After the remnants of the native ACL were debrided, the femoral tunnel entry site was determined as the far medial portal, the knee was flexed to 120°, and the femoral tunnel was created using a 4.5-mm femoral drill over the 2.5-mm guide wire via far medial portal.³ An appropriately sized tibial tunnel was drilled through the anteromedial portal using a tibial aiming guide (Acufex; Smith & Nephew, Inc). Femoral fixation was performed using fixed-loop suspensory cortical buttons (Endobutton CL; Smith & Nephew, Inc) loaded with 6-fold autologous grafts, with a loop length of 20 mm when the femoral tunnel length was ≥40 mm or with a loop length of 15 mm when tunnel length was <40 mm. Tibial fixation was performed using bioabsorbable screws (Biosure; Smith & Nephew, Inc) 1 mm thicker than the graft thickness with the knee flexed at 15° and maximum tension applied to the graft.³ In all patients, a 4.5-mm tibial postfixation screw (Smith & Nephew, Inc) was used for additional fixation. Intraoperative fluoroscopy was not used in any of the study patients.
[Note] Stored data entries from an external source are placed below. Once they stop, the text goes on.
-- ==== Sys2Proof/Machine/Noise.lean ====
section
/-! DEFINITION. The noise generator (43_noise.md). -/

namespace Sys2Proof.Machine

/-- The channel index of the noise channel. -/
abbrev noiseChannel : Fin 4 := 3

/-- `NOISE_RELOAD()`: presets 0 to 2, and `divisor[2]` "directly" at rate 3 (43_noise.md R122). -/
def State.noiseReload (s : State) : Nat :=
  match s.regs.rate.toNat with
  | 0 => s.cfg.noisePreset[0]
  | 1 => s.cfg.noisePreset[1]
  | 2 => s.cfg.noisePreset[2]
  | _ => s.regs.divisor[2].toNat

/-- The feed bit: parity of the tapped bits for white noise, `shiftRegister[0]` for periodic (43_noise.md R125). -/
def State.feed (s : State) : BitVec 1 :=
  if s.regs.ntype = 1#1 then fold s.cfg.srWidth (s.shiftRegister &&& s.cfg.tapMask)
  else BitVec.ofNat 1 s.shiftRegister

/-- Shift right by one and insert the feed bit at the top of a `w`-bit register (43_noise.md R125). -/
def shiftIn (w v : Nat) (feed : BitVec 1) : Nat := (v >>> 1) ||| (feed.toNat <<< (w - 1))

/-- `LFSR_SHIFT()`: shift, then `level[3]` is bit 0 of the new value (43_noise.md R125). -/
def State.lfsrShift (s : State) : State :=
  let v := shiftIn s.cfg.srWidth s.shiftRegister s.feed
  (s.setShiftRegister v).setLevel noiseChannel (BitVec.ofNat 1 v)

/-- The expiry of the noise channel: reload, toggle `tickParity`, and shift if the gate is open for the value just
written (43_noise.md R120, R123). -/
def State.noiseExpire (s : State) : State :=
  let s' := (s.setCountdown noiseChannel s.noiseReload).toggleParity
  if s'.parityGateOpen then s'.lfsrShift else s'

/-- `NOISE_STEP()`: the expiry test, then always decrement (43_noise.md R120). -/
def State.noiseStep (s : State) : State :=
  (if s.expired noiseChannel then s.noiseExpire else s).decrement noiseChannel

end Sys2Proof.Machine
end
A standard rehabilitation program was applied to all patients. For patients who underwent meniscal repair, knee flexion was restricted to 90° use for 3 weeks. Partial weightbearing was permitted with crutches; no braces were used for 3 weeks. The crutches were used for 3 weeks, and exercises were directed predominantly to full knee flexion. In postoperative weeks 6 to 12, walking exercises and mild running were added, and isotonic and strengthening exercises were increased. After 45 days, cycling was permitted. Sports-specific exercises such as jumping and changing direction while running were started after 3 months, but return to active sports was not permitted until 9 months.³

Radiological Evaluation

Preoperatively, all patients underwent anteroposterior (AP) and lateral knee radiographs as well as long-leg radiographs for coronal mechanical axis evaluation. Postoperative AP and lateral knee radiographs were performed at 1-day, 6-week, 3-month, and 12-month follow-up, then annually thereafter. Femoral tunnel width, femoral tunnel angle, tibial tunnel width, and the distance between the suspensory cortical button and the lateral femoral condyle (LFC) were measured on the 1-day and 12-month postoperative AP radiographs (Figure 2).⁸ The radiographic measurements were performed independently by 2 orthopaedic surgeons (E.A.O., M.O.K.) twice with an interval of 2 weeks. The intra- and interobserver reliability of the measurements showed substantial agreement (κ = 0.75 and 0.76, respectively).¹¹

Figure 2.

Anteroposterior radiograph of a knee taken on postoperative day 1. The femoral tunnel angle was measured as 51° and the distance between the suspensory cortical button and the lateral femoral condyle as .13 cm. Boundaries of the femoral and tibial tunnels are marked.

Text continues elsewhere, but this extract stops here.